Reclamation would operate in accordance with its obligations under the CVPIA. This includes exercising discretion to take actions under CVPIA 3406 (b)(2).

The Secretary of Interior may make water available for other purposes if the Secretary determines that the 800,000 AF identified in 3406(b)(2) is not needed to fulfill the purposes of Section 3406.

Thus, between accounting and Reclamation’s new long term operations, the 800,000 acre-feet of salmon doubling water has basically vanished..

In sum, the 1.18 million acre-feet of water dedicated to environment in the CALFED Record of Decision has basically vanished.  Its disappearance is one of the reasons that pelagic fish populations in the Delta have collapsed.  It is unclear that further voluntary efforts to supply ecosystem water would be any more durable.

References

[1] Rosekrans, S., Hayden, H. Finding the Water: New Water Supply Opportunities to Revive the San Francisco Bay-Delta Ecosystem, Environmental Defense Fund, 2005. https://www.edf.org/sites/default/files/4853_FindingtheWater_0.pdf.

[2] Cummins, K, Furey, J.D.: Giorgi, A., Lindley, S., Nestler, J., Shurts, J., Listen to the River: An Independent Review of the CVPIA Fisheries Program Prepared under contract with Circlepoint for the U.S. Bureau of Reclamation and the U.S. Fish and Wildlife Service, December 2008. https://www.usbr.gov/mp/cvpia/docs_reports/indep_review/FisheriesReport12_12_08.pdf.

[3] US Bureau of Reclamation, Final Environmental Impact Statement for Coordinated Long Term Operation of the Central Valley Project and State Water Project, December 2019. https://www.usbr.gov/mp/nepa/includes/documentShow.php?Doc_ID=41664.

[4] Taking from the Taxpayers: Reselling Subsidized Water, Environmental Working Group, February 10, 2005.  https://www.ewg.org/research/taking-taxpayers/reselling-subsidized-water.

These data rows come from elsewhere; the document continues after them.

/-- SET_MODE, ALIGN and RETAIN_ENTER accepted in READY raise the drain claim (R82, R148, R153, R171). A
doze entry is abandoned by each, so its job ends (R167). SET_MODE takes the host copies 0 to 15 as
working set (R16), the shadows as image, and as load words those whose shadow differs from the array
copy, in the order M1, M2, M3, M0 (R150). ALIGN clears the alignment record and both lanes search from
tap 0. RETAIN_ENTER leaves the array READY with retain entry pending. -/
def Obligations.ProcedureCommandsInReadyRaiseTheDrain : Prop :=
  ∀ s : State, s.resetLow = false → s.ctrl.arrayState = .ready →
    let job :=
      if s.dozeEntry = true ∧ s.sched.job = some .procedure then none else s.sched.job
    (s.ctrl.indication ≠ .retainPending → ImageValid s.ctrl.shadows →
      ∃ w : Vector Nat 16, (∀ n : Fin 16, w.get n = s.setup.host.get (n.castLE (by decide))) ∧
        exec .setMode s = .next { s with
          bus.lastCode := 2
          bus.outcome := .accepted
          setup.working := w
          ctrl.arrayState := .setting
          ctrl.indication := .setting
          ctrl.loadImage := s.ctrl.shadows
          ctrl.loadWords := [1, 2, 3, 0].filter fun i =>
            decide (s.ctrl.copies.get i ≠ some (s.ctrl.shadows.get i))
          ctrl.dozeTimer := none
          ctrl.progress := .draining .setMode
          sched.job := job }) ∧
    (s.ctrl.indication ≠ .retainPending →
      exec .align s = .next { s with
        bus.lastCode := 3
        bus.outcome := .accepted
        ctrl.arrayState := .aligning
        ctrl.indication := .aligning
        ctrl.lanes := #v[⟨.none, none, [], true⟩, ⟨.none, none, [], true⟩]
        ctrl.interruptions := 0
        ctrl.nextTap := 0
        ctrl.dozeTimer := none
        ctrl.progress := .draining .align
        sched.job := job }) ∧
    (s.ctrl.indication = .none → s.capture.state = .idle →
      exec .retainEnter s = .next { s with
        bus.lastCode := 4
        bus.outcome := .accepted
        ctrl.indication := .retainPending
        ctrl.progress := .draining .retain
        ctrl.dozeTimer :=
          if s.dozeEntry = true then DozeTimerAfter s s.now else s.ctrl.dozeTimer
        sched.job := job })

/-- SET_MODE, ALIGN and RETAIN_ENTER accepted in DOZING (R148, R153, R169, R171): each begins a wake,
with NAP_OUT issued at once (log 23), or leaves the wake that is in progress to run on, and its drain
claim waits for the wake's end. SET_MODE takes working set, image and load words as in READY (R16,
R150), and the wake that it begins has the NAP_EXIT_TIME it has just loaded (log 29); ALIGN clears the
alignment record; RETAIN_ENTER leaves the array DOZING with retain entry pending. Nothing else changes.
-/
def Obligations.ProcedureCommandsWakeADozingArray : Prop :=
  ∀ s : State, s.resetLow = false → s.ctrl.arrayState = .dozing →
    let woken (u : State) (napExit : Nat) : State := if s.waking = true then u else WakeFrom u napExit
    (s.ctrl.indication ≠ .retainPending → ImageValid s.ctrl.shadows →
      ∃ w : Vector Nat 16, (∀ n : Fin 16, w.get n = s.setup.host.get (n.castLE (by decide))) ∧
        exec .setMode s = .next (woken { s with
          bus.lastCode := 2
          bus.outcome := .accepted
          setup.working := w
          ctrl.arrayState := .setting
          ctrl.indication := .setting
          ctrl.loadImage := s.ctrl.shadows
          ctrl.loadWords := [1, 2, 3, 0].filter fun i =>
            decide (s.ctrl.copies.get i ≠ some (s.ctrl.shadows.get i))
          ctrl.dozeTimer := none } (s.setup.host.get 11))) ∧
    (s.ctrl.indication ≠ .retainPending →
      exec .align s = .next (woken { s with
        bus.lastCode := 3
        bus.outcome := .accepted
        ctrl.arrayState := .aligning
        ctrl.indication := .aligning
        ctrl.lanes := #v[⟨.none, none, [], true⟩, ⟨.none, none, [], true⟩]
        ctrl.interruptions := 0
        ctrl.nextTap := 0
        ctrl.dozeTimer := none } (s.setup.working.get 11))) ∧
    (s.ctrl.indication = .none → s.capture.state = .idle →
      exec .retainEnter s = .next (woken { s with
        bus.lastCode := 4
        bus.outcome := .accepted
        ctrl.indication := .retainPending } (s.setup.working.get 11)))

/-- RETAIN_EXIT accepted (R174): held until the expiry of RETAIN_MIN is taken, or else the exit
sequence begins. At the point of the expiry itself R176 orders the two; that the exit is held also at a
point that has passed with its expiry not yet taken is the model's choice (log 3). The exit sequence:
the pending divisor is compared and applied, RETAIN_OUT is issued (log 23), clock enable rises, and the
sequence holds the path until RETAIN_EXIT_TIME, parameter 13, has passed (steps 1 and 2 of R175). -/
def Obligations.RetainExitIsHeldOrBegins : Prop :=
  ∀ s : State, s.resetLow = false → s.ctrl.arrayState = .retaining → s.ctrl.exitHeld = false →
    s.ctrl.progress = .idle →
    (∀ point, s.ctrl.retainMin = some point →
      exec .retainExit s = .next { s with
        bus.lastCode := 5, bus.outcome := .accepted, ctrl.exitHeld := true }) ∧
    (s.ctrl.retainMin = none →
      exec .retainExit s = .next { s with
        bus.lastCode := 5
        bus.outcome := .accepted
        now := s.issuePoint
        port := some ⟨.retainOut, s.issuePoint⟩
        setup.appliedDiv := some s.setup.pendingDiv
        ctrl.clockEnable := true
        ctrl.progress := .exitTime (s.issuePoint + s.setup.working.get 13)
          (decide (s.setup.appliedDiv ≠ some s.setup.pendingDiv))
        sched.job := some .procedure })

/-- CLOSE_ALL in READY (R75): every OPEN or OPENING bank is marked, every other bank is left as it is,
and nothing else changes, unless a doze entry whose drain claim is not yet granted is abandoned by it,
because it leaves a mark to shut (R167): the claim is withdrawn and the doze idle timer restarts.
CLEAR_RETENTION outside COLD clears the retention-lost flag and nothing else (R112). -/
def Obligations.CloseAllMarksAndClearRetentionClears : Prop :=
  ∀ s : State, s.resetLow = false →
    (s.ctrl.arrayState = .ready →
      let rowOpen := ∃ b : Fin 8, (s.bank b).state = .opening ∨ (s.bank b).state = .opened
      ∃ banks : Vector Bank 8,
        (s.ctrl.progress ≠ .draining .doze ∨ ¬ rowOpen →
          exec .closeAll s = .next { s with
            bus.lastCode := 6, bus.outcome := .accepted, table.banks := banks }) ∧
        (s.ctrl.progress = .draining .doze → rowOpen →
          exec .closeAll s = .next { s with
            bus.lastCode := 6
            bus.outcome := .accepted
            table.banks := banks
            ctrl.progress := .idle
            ctrl.dozeTimer := DozePeriodFrom s s.now
            sched.job := if s.sched.job = some .procedure then none else s.sched.job }) ∧
        ∀ b : Fin 8, banks.get b =
          if (s.bank b).state = .opening ∨ (s.bank b).state = .opened then
            { s.bank b with mark := true }
          else s.bank b) ∧
    (s.ctrl.arrayState ≠ .cold →
      exec .clearRetention s = .next { s with
        bus.lastCode := 8, bus.outcome := .accepted, refresh.retentionLost := false })

/-- ABORT outside COLD (R96, R97): the QUEUED records join the completion queue ABORTED with words done
0, oldest first, and after them the ACTIVE one, if none of its bursts is in flight; with one in flight
it stays ACTIVE, being aborted. Either way its burst job ends (log 15). The slots of every record
finished here return to HOST and no other slot changes (R45), and COMPLETION is set if one of them
asked for it (R39). Nothing else changes. -/
def Obligations.AbortFinishesTheWaitingRecords : Prop :=
  ∀ s : State, s.resetLow = false → s.ctrl.arrayState ≠ .cold →
    let suspect (k : Kind) : Option Bool :=
      if k = .read ∨ k = .compare then some s.refresh.retentionLost else none
    let inFlight := s.sched.inFlight.any (fun x => decide (x.user = .record)) = true
    let finished : List Active := if inFlight then [] else s.pool.active.toList
    let requests := s.pool.queued.map (fun q => q.req) ++ finished.map (fun a => a.req)
    ∃ owner : Vector (Option Byte) 32,
      exec .abort s = .next { s with
        bus.lastCode := 7
        bus.outcome := .accepted
        pool := ⟨[], if inFlight then s.pool.active.map (fun a => { a with aborting := true }) else none,
          s.pool.done ++
            s.pool.queued.map (fun q =>
              ⟨q.req.tag, q.req.kind, q.seq, .aborted, 0, suspect q.req.kind, none⟩) ++
            finished.map (fun a =>
              ⟨a.req.tag, a.req.kind, a.seq, .aborted, a.wordsDone, suspect a.req.kind, none⟩),
          s.pool.counter⟩
        staging.owner := owner
        events.flags :=
          if requests.any (fun r => r.notify) then s.events.flags ||| 0x01#8 else s.events.flags
        sched.job :=
          if s.pool.active ≠ none ∧ s.sched.job = some .recordBurst then none else s.sched.job } ∧
      ∀ i : Fin 32,
        ((∃ r, r ∈ requests ∧ SpanCovers r i) → owner.get i = none) ∧
        ((¬ ∃ r, r ∈ requests ∧ SpanCovers r i) → owner.get i = s.staging.owner.get i)

/-- CAPTURE_START on a valid ring (R122) in IDLE empties FIFO and assembler, clears offsets and counts,
and begins a run (R124). CAPTURE_STOP in RUNNING (R131, R132) discards a held byte; an empty FIFO ends
the run at once with STOPPED and pad count 0; otherwise words 0000h pad the level up to a multiple of
32, the pad count is their number, and the run drains; stated where no chunk demand results or it wakes
nothing (R168; where it does, log 25 and `WakeCausesBeginAWake`). -/
def Obligations.CaptureRunsBeginAndEnd : Prop :=
  ∀ s : State, s.resetLow = false →
    (s.capture.state = .idle → s.ctrl.indication ≠ .retainPending →
      s.ctrl.arrayState ∈ [.ready, .setting, .aligning, .dozing] →
      s.capture.base.toNat % 32 = 0 → 2 ≤ s.capture.size.toNat →
      s.capture.base.toNat + s.capture.size.toNat * 32 ≤
        s.setup.workGeometry.rows * 8 * s.setup.workGeometry.cols →
      s.capture.mark.toNat % 32 = 0 → s.capture.mark.toNat < s.capture.size.toNat * 32 →
      exec .captureStart s = .next { s with
        bus.lastCode := 9
        bus.outcome := .accepted
        capture.state := .running
        capture.fifo := []
        capture.assembler := none
        capture.producer := 0
        capture.consumer := 0
        capture.drops := 0
        capture.pad := 0 }) ∧
    (s.capture.state = .running → s.capture.fifo = [] →
      exec .captureStop s = .next { s with
        bus.lastCode := 10
        bus.outcome := .accepted
        capture.state := .idle
        capture.assembler := none
        capture.pad := 0
        events.flags := s.events.flags ||| 0x08#8 }) ∧
    (s.capture.state = .running → s.capture.fifo ≠ [] → NoWake s ∨ s.capture.hasRoom = false →
      ∃ n, n < 32 ∧ (s.capture.fifo.length + n) % 32 = 0 ∧
        exec .captureStop s = .next { s with
          bus.lastCode := 10
          bus.outcome := .accepted
          capture.state := .draining
          capture.assembler := none
          capture.fifo := s.capture.fifo ++ List.replicate n 0
          capture.pad := n })

/-- SOFT_RESET with nothing in flight takes effect at the command, in every array state (R191): records,
completions, slots, capture run, flags and fault record are emptied, the job on the path ends unless it
is a wake or a retain exit (R101), and everything R191 lists as kept is kept. On the array side (R162,
R177): in COLD nothing more; in READY a doze entry is abandoned (R167) and so is a retain entry pending;
in DOZING a wake runs on and a retain entry pending is abandoned; in SETTING and ALIGNING every lane that
was searching is FAILED and the restore is due, after a wake in progress, and it finds whether the
SET_MODE had issued a MODE_LOAD; STARTING returns to COLD, the array's contents and copies unknown (R18,
R145); in RETAINING a held exit is withdrawn and an exit sequence runs on. -/
def Obligations.SoftResetEmptiesTheHostSide : Prop :=
  ∀ s : State, s.resetLow = false → s.inFlight = false →
    ∃ owner : Vector (Option Byte) 32, (∀ i : Fin 32, owner.get i = none) ∧
    ∃ lanes : Vector Lane 2, LanesGivenUp s.ctrl.lanes lanes ∧
      let emptied := HostSideEmptied s owner
      let cleared (job : Option Job) (c : Ctrl) : State := { emptied with
        bus.lastCode := 11, bus.outcome := .accepted, sched.job := job, ctrl := c }
      let leaves (job : Option Job) (c : Ctrl) : Prop := exec .softReset s = .next (cleared job c)
      let restoreWith (p : Progress) : Ctrl :=
        { s.ctrl with lanes := lanes, restoreDue := true, probe := none, progress := p }
      let kept : Option Job := if s.sched.job = some .procedure then some .procedure else none
      (s.ctrl.arrayState = .cold → s.ctrl.progress = .idle →
        leaves none { s.ctrl with probe := none }) ∧
      (s.ctrl.arrayState = .ready →
        (s.dozeEntry = true → leaves none { s.ctrl with
          probe := none, progress := .idle, dozeTimer := DozePeriodFrom s s.now }) ∧
        (s.ctrl.indication ≠ .retainPending → s.ctrl.progress = .idle →
          leaves none { s.ctrl with probe := none }) ∧
        (s.ctrl.indication = .retainPending → s.ctrl.progress ∈
            [.idle, .draining .retain, .shutAll .retain, .renewing .retain, .due .retain] →
          leaves none { s.ctrl with
            probe := none, indication := .none, progress := .idle })) ∧
      (s.ctrl.arrayState = .dozing →
        let indication : Indication :=
          if s.ctrl.indication = .retainPending then .none else s.ctrl.indication
        (s.ctrl.progress = .idle →
          leaves none { s.ctrl with probe := none, indication := indication }) ∧
        (s.waking = true →
          leaves kept { s.ctrl with probe := none, indication := indication })) ∧
      (s.ctrl.arrayState = .setting ∨ s.ctrl.arrayState = .aligning →
        (s.waking = true → leaves kept (restoreWith s.ctrl.progress)) ∧
        (s.ctrl.progress = .idle ∨ (∃ d, s.ctrl.progress = .draining d) →
          leaves none (restoreWith .idle)) ∧
        (s.ctrl.progress = .loading ∨ s.ctrl.progress = .restoreShut true ∨
            s.ctrl.progress = .stopped true →
          leaves none (restoreWith (.stopped true))) ∧
        (s.ctrl.progress ∈ [.shutAll .setMode, .renewing .setMode, .due .setMode, .shutAll .align,
            .renewing .align, .due .align, .renewed, .probing, .probeDue, .suspendClear,
            .suspendSettle, .suspendRenew, .suspendSet, .suspendResume, .endClear, .endSettle,
            .restoreLoad, .restoreShut false, .stopped false] →
          leaves none (restoreWith (.stopped false)))) ∧
      (s.ctrl.arrayState = .starting →
        let cold := cleared none (BackToCold s.ctrl lanes)
        exec .softReset s = .next { cold with array := ⟨[], s.array.epoch + 1⟩ }) ∧
      (s.ctrl.arrayState = .retaining →
        (s.ctrl.progress = .idle → leaves none { s.ctrl with probe := none, exitHeld := false }) ∧
        ((∃ p c, s.ctrl.progress = .exitTime p c) ∨ s.ctrl.progress = .exitLoad ∨
            s.ctrl.progress = .exitSettle →
          leaves kept { s.ctrl with probe := none, exitHeld := false }))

[5] Mike Taugher, “Gaming the water system,” East Bay Times, May 24, 2009.  https://www.eastbaytimes.com/2009/05/24/gaming-the-water-system/.

This post is based in part on comments submitted with the California Sportfishing Protection Alliance, the California Water Impact Network, and AquAlliance on the Draft Environmental Impact Report for the Long-Term Operations of the State Water Project.

2 thoughts on “The disappearance of the CALFED environmental water budget

  1. This investigation summarizes and explains the destruction our salmon and other species dependent on aquatic habitat that should have been–but was not–provided as required by law in the Bay-Delta. It is a very sad story indeed.